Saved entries
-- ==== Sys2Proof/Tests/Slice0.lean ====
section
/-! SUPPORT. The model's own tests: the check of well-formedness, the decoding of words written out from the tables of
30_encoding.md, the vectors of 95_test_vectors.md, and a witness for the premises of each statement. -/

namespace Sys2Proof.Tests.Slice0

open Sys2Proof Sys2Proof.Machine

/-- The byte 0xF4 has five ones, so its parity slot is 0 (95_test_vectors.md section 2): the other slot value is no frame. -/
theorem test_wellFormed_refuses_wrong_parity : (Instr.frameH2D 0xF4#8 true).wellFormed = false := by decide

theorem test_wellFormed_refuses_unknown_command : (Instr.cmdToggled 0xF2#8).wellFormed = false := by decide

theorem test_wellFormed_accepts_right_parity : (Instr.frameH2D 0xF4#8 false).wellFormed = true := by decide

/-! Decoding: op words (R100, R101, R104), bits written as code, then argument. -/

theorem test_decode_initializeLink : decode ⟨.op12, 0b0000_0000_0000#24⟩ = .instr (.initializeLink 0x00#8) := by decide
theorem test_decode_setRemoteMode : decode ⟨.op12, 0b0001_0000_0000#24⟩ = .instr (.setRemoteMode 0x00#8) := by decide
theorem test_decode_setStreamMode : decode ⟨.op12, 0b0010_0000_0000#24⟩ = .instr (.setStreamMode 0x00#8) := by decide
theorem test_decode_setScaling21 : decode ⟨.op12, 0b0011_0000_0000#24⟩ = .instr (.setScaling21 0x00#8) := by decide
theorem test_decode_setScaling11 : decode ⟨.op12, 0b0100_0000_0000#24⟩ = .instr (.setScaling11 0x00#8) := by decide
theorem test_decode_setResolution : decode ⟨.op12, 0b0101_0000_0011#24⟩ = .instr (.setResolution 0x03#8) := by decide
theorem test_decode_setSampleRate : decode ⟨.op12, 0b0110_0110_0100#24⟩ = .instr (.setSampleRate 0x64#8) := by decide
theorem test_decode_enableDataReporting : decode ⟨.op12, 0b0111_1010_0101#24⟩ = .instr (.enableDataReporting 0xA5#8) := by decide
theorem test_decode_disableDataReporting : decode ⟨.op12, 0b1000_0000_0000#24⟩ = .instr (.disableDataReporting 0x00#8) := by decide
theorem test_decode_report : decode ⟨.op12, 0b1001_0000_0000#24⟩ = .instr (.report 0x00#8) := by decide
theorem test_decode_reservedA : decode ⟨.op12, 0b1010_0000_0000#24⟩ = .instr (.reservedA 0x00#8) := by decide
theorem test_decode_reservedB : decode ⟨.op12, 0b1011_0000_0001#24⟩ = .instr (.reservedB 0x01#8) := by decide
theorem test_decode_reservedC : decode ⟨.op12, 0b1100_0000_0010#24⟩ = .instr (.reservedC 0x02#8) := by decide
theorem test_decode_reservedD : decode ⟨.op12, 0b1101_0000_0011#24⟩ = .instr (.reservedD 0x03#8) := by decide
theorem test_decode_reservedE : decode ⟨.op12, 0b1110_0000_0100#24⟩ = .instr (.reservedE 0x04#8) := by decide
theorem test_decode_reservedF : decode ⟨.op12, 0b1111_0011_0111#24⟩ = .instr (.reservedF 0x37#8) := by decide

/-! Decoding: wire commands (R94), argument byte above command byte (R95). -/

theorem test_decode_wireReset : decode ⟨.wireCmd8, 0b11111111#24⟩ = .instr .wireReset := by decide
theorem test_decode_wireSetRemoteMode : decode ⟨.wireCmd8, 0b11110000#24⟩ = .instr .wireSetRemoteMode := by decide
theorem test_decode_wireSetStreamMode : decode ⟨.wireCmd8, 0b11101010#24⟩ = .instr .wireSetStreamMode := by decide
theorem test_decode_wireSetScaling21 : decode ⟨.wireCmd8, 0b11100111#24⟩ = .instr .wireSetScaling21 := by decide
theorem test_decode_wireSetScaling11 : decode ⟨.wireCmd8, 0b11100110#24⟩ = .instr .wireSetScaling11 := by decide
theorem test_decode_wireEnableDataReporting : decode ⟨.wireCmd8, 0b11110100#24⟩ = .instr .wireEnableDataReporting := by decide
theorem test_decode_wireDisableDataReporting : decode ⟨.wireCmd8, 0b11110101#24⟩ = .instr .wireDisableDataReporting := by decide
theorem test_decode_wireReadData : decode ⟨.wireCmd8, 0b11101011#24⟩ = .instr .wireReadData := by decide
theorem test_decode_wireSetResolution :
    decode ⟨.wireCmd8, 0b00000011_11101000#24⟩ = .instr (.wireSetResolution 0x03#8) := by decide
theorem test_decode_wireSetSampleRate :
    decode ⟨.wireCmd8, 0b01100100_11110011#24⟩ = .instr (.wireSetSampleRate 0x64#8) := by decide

▶ [Problem to work on]:
Go through the data above and return every line exactly.

▶ [Expected answer]:
-- ==== Sys2Proof/Tests/Slice0.lean ====
section
/-! SUPPORT. The model's own tests: the check of well-formedness, the decoding of words written out from the tables of
30_encoding.md, the vectors of 95_test_vectors.md, and a witness for the premises of each statement. -/

namespace Sys2Proof.Tests.Slice0

open Sys2Proof Sys2Proof.Machine

/-- The byte 0xF4 has five ones, so its parity slot is 0 (95_test_vectors.md section 2): the other slot value is no frame. -/
theorem test_wellFormed_refuses_wrong_parity : (Instr.frameH2D 0xF4#8 true).wellFormed = false := by decide

theorem test_wellFormed_refuses_unknown_command : (Instr.cmdToggled 0xF2#8).wellFormed = false := by decide

theorem test_wellFormed_accepts_right_parity : (Instr.frameH2D 0xF4#8 false).wellFormed = true := by decide

/-! Decoding: op words (R100, R101, R104), bits written as code, then argument. -/

theorem test_decode_initializeLink : decode ⟨.op12, 0b0000_0000_0000#24⟩ = .instr (.initializeLink 0x00#8) := by decide
theorem test_decode_setRemoteMode : decode ⟨.op12, 0b0001_0000_0000#24⟩ = .instr (.setRemoteMode 0x00#8) := by decide
theorem test_decode_setStreamMode : decode ⟨.op12, 0b0010_0000_0000#24⟩ = .instr (.setStreamMode 0x00#8) := by decide
theorem test_decode_setScaling21 : decode ⟨.op12, 0b0011_0000_0000#24⟩ = .instr (.setScaling21 0x00#8) := by decide
theorem test_decode_setScaling11 : decode ⟨.op12, 0b0100_0000_0000#24⟩ = .instr (.setScaling11 0x00#8) := by decide
theorem test_decode_setResolution : decode ⟨.op12, 0b0101_0000_0011#24⟩ = .instr (.setResolution 0x03#8) := by decide
theorem test_decode_setSampleRate : decode ⟨.op12, 0b0110_0110_0100#24⟩ = .instr (.setSampleRate 0x64#8) := by decide
theorem test_decode_enableDataReporting : decode ⟨.op12, 0b0111_1010_0101#24⟩ = .instr (.enableDataReporting 0xA5#8) := by decide
theorem test_decode_disableDataReporting : decode ⟨.op12, 0b1000_0000_0000#24⟩ = .instr (.disableDataReporting 0x00#8) := by decide
theorem test_decode_report : decode ⟨.op12, 0b1001_0000_0000#24⟩ = .instr (.report 0x00#8) := by decide
theorem test_decode_reservedA : decode ⟨.op12, 0b1010_0000_0000#24⟩ = .instr (.reservedA 0x00#8) := by decide
theorem test_decode_reservedB : decode ⟨.op12, 0b1011_0000_0001#24⟩ = .instr (.reservedB 0x01#8) := by decide
theorem test_decode_reservedC : decode ⟨.op12, 0b1100_0000_0010#24⟩ = .instr (.reservedC 0x02#8) := by decide
theorem test_decode_reservedD : decode ⟨.op12, 0b1101_0000_0011#24⟩ = .instr (.reservedD 0x03#8) := by decide
theorem test_decode_reservedE : decode ⟨.op12, 0b1110_0000_0100#24⟩ = .instr (.reservedE 0x04#8) := by decide
theorem test_decode_reservedF : decode ⟨.op12, 0b1111_0011_0111#24⟩ = .instr (.reservedF 0x37#8) := by decide

/-! Decoding: wire commands (R94), argument byte above command byte (R95). -/

theorem test_decode_wireReset : decode ⟨.wireCmd8, 0b11111111#24⟩ = .instr .wireReset := by decide
theorem test_decode_wireSetRemoteMode : decode ⟨.wireCmd8, 0b11110000#24⟩ = .instr .wireSetRemoteMode := by decide
theorem test_decode_wireSetStreamMode : decode ⟨.wireCmd8, 0b11101010#24⟩ = .instr .wireSetStreamMode := by decide
theorem test_decode_wireSetScaling21 : decode ⟨.wireCmd8, 0b11100111#24⟩ = .instr .wireSetScaling21 := by decide
theorem test_decode_wireSetScaling11 : decode ⟨.wireCmd8, 0b11100110#24⟩ = .instr .wireSetScaling11 := by decide
theorem test_decode_wireEnableDataReporting : decode ⟨.wireCmd8, 0b11110100#24⟩ = .instr .wireEnableDataReporting := by decide
theorem test_decode_wireDisableDataReporting : decode ⟨.wireCmd8, 0b11110101#24⟩ = .instr .wireDisableDataReporting := by decide
theorem test_decode_wireReadData : decode ⟨.wireCmd8, 0b11101011#24⟩ = .instr .wireReadData := by decide
theorem test_decode_wireSetResolution :
    decode ⟨.wireCmd8, 0b00000011_11101000#24⟩ = .instr (.wireSetResolution 0x03#8) := by decide
theorem test_decode_wireSetSampleRate :
    decode ⟨.wireCmd8, 0b01100100_11110011#24⟩ = .instr (.wireSetSampleRate 0x64#8) := by decide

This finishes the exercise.